Your task >> Among the entries below, find the line with "the others. -/", then quote it and each following line up to and including the line with "def Opd.data (n", and nothing else.

─── Records provided ───

-- ==== Sys2Proof/Machine/Rows.lean ====
section
/-! DEFINITION. What every encoding of an instruction word must satisfy (R37 to R57): the raw fields
of a word, one row for every opcode saying which operand kinds and which field values its entry
accepts, and the reasons of R57 that apply to a word. -/

namespace Sys2Proof.Machine

/-- The raw fields of a word that is not a PAIR word (R47, R53). -/
structure Raw where
  len  : BitVec 2
  op   : Nat
  dst  : BitVec 8
  sa   : BitVec 8
  sb   : BitVec 8
  sc   : BitVec 8
  ka   : BitVec 2
  kb   : BitVec 2
  kc   : BitVec 2
  cond : BitVec 4
  wcc  : Bool
  fsel : Bool
  neg  : Bool
  md   : BitVec 8
  lit  : Word
  up   : Upper
  deriving DecidableEq, Repr

/-- What decode knows of the launch and the workgroup besides the word (R55, R56, R57, R88). -/
structure DecodeCtx where
  regs   : Nat
  uregs  : Nat
  nwarp  : Nat
  opened : BitVec 8
  slots  : BitVec 4
  fuse   : Bool
  fs     : List Word64
  last   : Bool
  /-- The word is decoded by the micro-core of Loess, not by a warp (R381). -/
  micro  : Bool := false
  deriving DecidableEq, Repr

/-- The context in which only what the word itself shows is checked. -/
def DecodeCtx.free : DecodeCtx :=
  { regs := 256, uregs := 64, nwarp := 32, opened := 0xFF, slots := 0xF, fuse := false, fs := [], last := true, micro := true }

/-- Which kinds a source operand accepts (R48): for lane and uniform registers the number of
registers read, 0 where the kind is not accepted. -/
structure Opd where
  used : Bool := true
  lane : Nat := 0
  uni  : Nat := 0
  imm  : Bool := false
  mask : Bool := false
  lit  : Bool := false
  /-- Only special value 0x08 of the two literal selectors (R113). -/
  lit8 : Bool := false
  zero : Bool := false
  idx  : Bool := false
  /-- A 16-bit float operand, whose literal has bits [31:16] zero. -/
  f16  : Bool := false
  /-- A field of 0 with kind 0b00 reads as zero (R196). -/
  z0   : Bool := false
  /-- The alignment of a uniform group; 0 where it is the group's size. -/
  al   : Nat := 0
  deriving DecidableEq, Repr

/-- What a destination field names. -/
inductive DstK where
  /-- The field is 0. -/
  | none
  /-- A lane register, or an aligned group of `n`. -/
  | lane (n : Nat)
  /-- A uniform register, or an aligned group of `n`. -/
  | uni (n : Nat)
  /-- A lane mask m1 to m7. -/
  | mask
  /-- A number below `n`; any other raises reason 0x05. -/
  | num (n : Nat)
  deriving DecidableEq, Repr

/-- What the entry of an opcode accepts, for the form that the word's fields choose. -/
structure Row where
  dst  : DstK := .none
  sa   : Opd := { used := false }
  sb   : Opd := { used := false }
  sc   : Opd := { used := false }
  /-- MOD bits that the entry defines. -/
  md   : BitVec 8 := 0
  neg  : Bool := false
  wcc  : Bool := false
  /-- EXT bits that the entry defines. -/
  ext  : BitVec 22 := 0
  /-- OFFSET may be other than zero. -/
  off  : Bool := false
  /-- The upper fields hold accepted values (R55). -/
  up   : Bool := true
  /-- A word with a side in global memory and the SPACE of its other side: EVP stands for the global side (R292). -/
  evp  : Bool := false
  /-- Further reasons that the entry gives. -/
  more : List Nat := []
  deriving DecidableEq, Repr

/-- The reasons `r` where `p` holds. -/
def when (p : Bool) (r : Nat) : List Nat := if p then [r] else []

/-! ### Operand codes -/

def Opd.none : Opd := { used := false }
/-- Any operand of R48, of the given number of registers. -/
def Opd.any (n : Nat := 1) : Opd :=
  { lane := n, uni := n, imm := true, mask := true, lit := true, zero := true, idx := true }
/-- A branch target offset (R113). -/
def Opd.target : Opd := { imm := true, lit := true, lit8 := true }
/-- A register pair of either file. -/
def Opd.pair : Opd := { lane := 2, uni := 2 }
/-- The code u of the 128-bit classes: a uniform register, an immediate or constant zero. -/
def Opd.u : Opd := { uni := 1, imm := true, zero := true }
/-- The code u of the system and die classes, which also accepts a literal (R487). -/
def Opd.ul : Opd := { uni := 1, imm := true, lit := true, zero := true }
/-- The code up: an even uniform pair or constant zero (R487). -/
def Opd.up : Opd := { uni := 2, zero := true }
/-- The code wp: an even uniform pair. -/
def Opd.wp : Opd := { uni := 2 }
/-- A lane register or group. -/
def Opd.v (n : Nat := 1) : Opd := { lane := n }
/-- A uniform register or group. -/
def Opd.w (n : Nat := 1) : Opd := { uni := n }
/-- A base of R54: pairs in the global space, single registers in the others. -/
def Opd.base (space : BitVec 3) : Opd :=
  let n := if space = 0 then 2 else 1
  { lane := n, uni := n, zero := true }
/-- A base that is the same for all lanes. -/
def Opd.ubase (space : BitVec 3) : Opd :=
  { uni := if space = 0 then 2 else 1, zero := true }
/-- Store data of `n` registers (R221); a lane mask only where the data is 32 bits wide. -/
def Opd.data (n : Nat) (mask : Bool := false) : Opd :=
  { lane := n, uni := n, imm := decide (n ≤ 2), mask := mask, zero := true }
/-- A quad of either file. -/
def Opd.quad : Opd := { lane := 4, uni := 4 }

/-! ### The reasons that apply -/

/-- Reasons for one operand field (R47, R48, R54, R56). -/
def opdReasons (cx : DecodeCtx) (len : BitVec 2) (o : Opd) (k : BitVec 2) (v : BitVec 8) (lit : Word) : List Nat :=
  if o.used = false then when (!(decide (k = 0) && decide (v = 0))) 0x04
  else
    if k = 0 then
      if o.lane = 0 then when (!(o.z0 && decide (v = 0))) 0x05
      else when (decide (v.toNat % o.lane ≠ 0) || decide (cx.regs < v.toNat + o.lane)) 0x07
    else if k = 1 then
      if o.uni = 0 then [0x05]
      else when (decide (63 < v.toNat)) 0x05
        ++ when (decide (v.toNat % (if o.al = 0 then o.uni else o.al) ≠ 0) || decide (cx.uregs < v.toNat + o.uni)) 0x07
    else if k = 2 then when (!o.imm) 0x05
    else if v.toNat < 8 then when (!o.mask) 0x05
    else if v.toNat < 10 then
      if o.lit && !(o.lit8 && decide (v = 9)) then
        when (decide (len = 0)) 0x06 ++ when (o.f16 && decide (0xFFFF < lit.toNat)) 0x06
      else [0x05]
    else if v = 10 then when (!o.zero) 0x05
    else if v = 11 then when (!o.idx) 0x05
    else [0x05]

/-- Reasons for the destination field. -/
def dstReasons (cx : DecodeCtx) (d : DstK) (v : BitVec 8) : List Nat :=
  match d with
  | .none => when (decide (v ≠ 0)) 0x04
  | .lane n => when (decide (v.toNat % n ≠ 0) || decide (cx.regs < v.toNat + n)) 0x07
  | .uni n => when (decide (63 < v.toNat)) 0x05
      ++ when (decide (v.toNat % n ≠ 0) || decide (cx.uregs < v.toNat + n)) 0x07
  | .mask => when (decide (v = 0) || decide (7 < v.toNat)) 0x05
  | .num n => when (decide (n ≤ v.toNat)) 0x05

/-- True where the operand is a literal. -/
def isLit (k : BitVec 2) (v : BitVec 8) : Bool := decide (k = 3) && (decide (v = 8) || decide (v = 9))

/-- True where some operand selects the literal. -/
def Raw.selectsLit (w : Raw) : Bool := isLit w.ka w.sa || isLit w.kb w.sb || isLit w.kc w.sc

/-- The opcodes of the blocks that permit only 128 bits (R39). -/
def longOp (op : Nat) : Bool := (decide (0x0E0 ≤ op) && decide (op < 0x1A0)) || decide (0x1C0 ≤ op)

/-- The closing words (R64): they stand only as the last word of a clause. -/
def closingOps : List Nat :=
  [0x002, 0x003, 0x004, 0x005, 0x006, 0x007, 0x008, 0x009, 0x00A, 0x00C, 0x1A2,
   0x129, 0x12B, 0x12C, 0x12E, 0x12F, 0x132, 0x17B]

/-- The words that a row's fields make illegal, with the reasons of R57. -/
def rowReasons (cx : DecodeCtx) (w : Raw) (r : Row) : List Nat :=
  dstReasons cx r.dst w.dst
    ++ opdReasons cx w.len r.sa w.ka w.sa w.lit
    ++ opdReasons cx w.len r.sb w.kb w.sb w.lit
    ++ opdReasons cx w.len r.sc w.kc w.sc w.lit
    ++ when (decide (w.md &&& ~~~r.md ≠ 0)) 0x04
    ++ when (w.neg && !r.neg) 0x04
    ++ when (w.wcc && !r.wcc) 0x04
    ++ when (decide (w.up.ext &&& ~~~r.ext ≠ 0)) 0x04
    ++ when (decide (w.up.offset ≠ 0) && !r.off) 0x04
    ++ when (!r.up) 0x0D
    ++ when (w.up.racq && !(decide (w.up.ord = 1) || decide (w.up.ord = 3))) 0x0D
    ++ when (decide (w.up.gsel ≠ 0) && decide (w.up.scope ≠ 7)) 0x0D
    ++ when (decide (w.up.evp ≠ 0) && !r.evp && (decide (w.up.space = 1) || decide (w.up.space = 2))) 0x0D
    ++ when (decide (w.up.rch ≠ 0) && decide (w.up.rch.toNat ≤ 8)
        && !(cx.opened.getLsbD (w.up.rch.toNat - 1))) 0x0E
    ++ when (decide (w.up.scope = 7) && !(cx.slots.getLsbD w.up.gsel.toNat)) 0x0E
    ++ r.more

/-! ### Accepted upper fields -/

/-- ORD, SCOPE, SPACE, EVP, RCH and RACQ all zero. -/
def upPlain (u : Upper) : Bool :=
  decide (u.ord = 0) && decide (u.scope = 0) && decide (u.space = 0) && decide (u.evp = 0) && decide (u.rch = 0)
    && !u.racq

/-- Loads of R222. -/
def upLoad (u : Upper) : Bool :=
  decide (u.ord.toNat ≤ 1) && decide (u.rch = 0)
    && (decide (u.space = 0) || (decide (u.space = 1) && decide (u.scope.toNat ≤ 2) && !u.racq))

/-- Stores of R222. -/
def upStore (u : Upper) : Bool :=
  (decide (u.ord = 0) || decide (u.ord = 2)) && !u.racq
    && ((decide (u.space = 0) && decide (u.rch.toNat ≤ 8))
      || (decide (u.space = 1) && decide (u.scope.toNat ≤ 2) && decide (u.rch = 0)))

/-- Prefetches of R222. -/
def upPrefetch (u : Upper) : Bool :=
  decide (u.ord = 0) && decide (u.scope = 0) && decide (u.space = 0) && decide (u.evp ≠ 6) && decide (u.rch = 0)
    && !u.racq

/-- Atomics of R270. -/
def upAtomic (u : Upper) : Bool :=
  decide (u.rch = 0)
    && (decide (u.space = 0) || (decide (u.space = 1) && decide (u.scope.toNat ≤ 2) && !u.racq))

/-- Reductions of R270. -/
def upRed (u : Upper) : Bool := upAtomic u && (decide (u.ord = 0) || decide (u.ord = 2)) && !u.racq

/-- A word without memory access but with ORD and SCOPE (R270). -/
def upOrder (u : Upper) : Bool :=
  decide (u.space = 0) && decide (u.evp = 0) && decide (u.rch = 0) && !u.racq

/-- Words of the channel and copy class (R291, R292): the global side alone has an EVP. -/
def upCopy (u : Upper) (spaces : List Nat) (glob : Bool) : Bool :=
  decide (u.ord = 0) && decide (u.scope = 0) && decide (u.rch = 0) && !u.racq && decide (u.space.toNat ∈ spaces)
    && (glob || decide (u.evp = 0))

/-! ### The rows of the control class (R112) -/

/-- The special-register selectors of 32 and of 64 bits (R129). -/
def sel32 (n : Nat) : Bool := decide (n ≤ 0x0B)
def sel64 (n : Nat) : Bool := decide (n = 0x40) || decide (n = 0x41)

/-- Bit 0 of MOD, the U of most entries. -/
def Raw.u0 (w : Raw) : Bool := w.md.getLsbD 0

───

Result for this exercise >>
/-- A base of R54: pairs in the global space, single registers in the others. -/
def Opd.base (space : BitVec 3) : Opd :=
  let n := if space = 0 then 2 else 1
  { lane := n, uni := n, zero := true }
/-- A base that is the same for all lanes. -/
def Opd.ubase (space : BitVec 3) : Opd :=
  { uni := if space = 0 then 2 else 1, zero := true }
/-- Store data of `n` registers (R221); a lane mask only where the data is 32 bits wide. -/
def Opd.data (n : Nat) (mask : Bool := false) : Opd :=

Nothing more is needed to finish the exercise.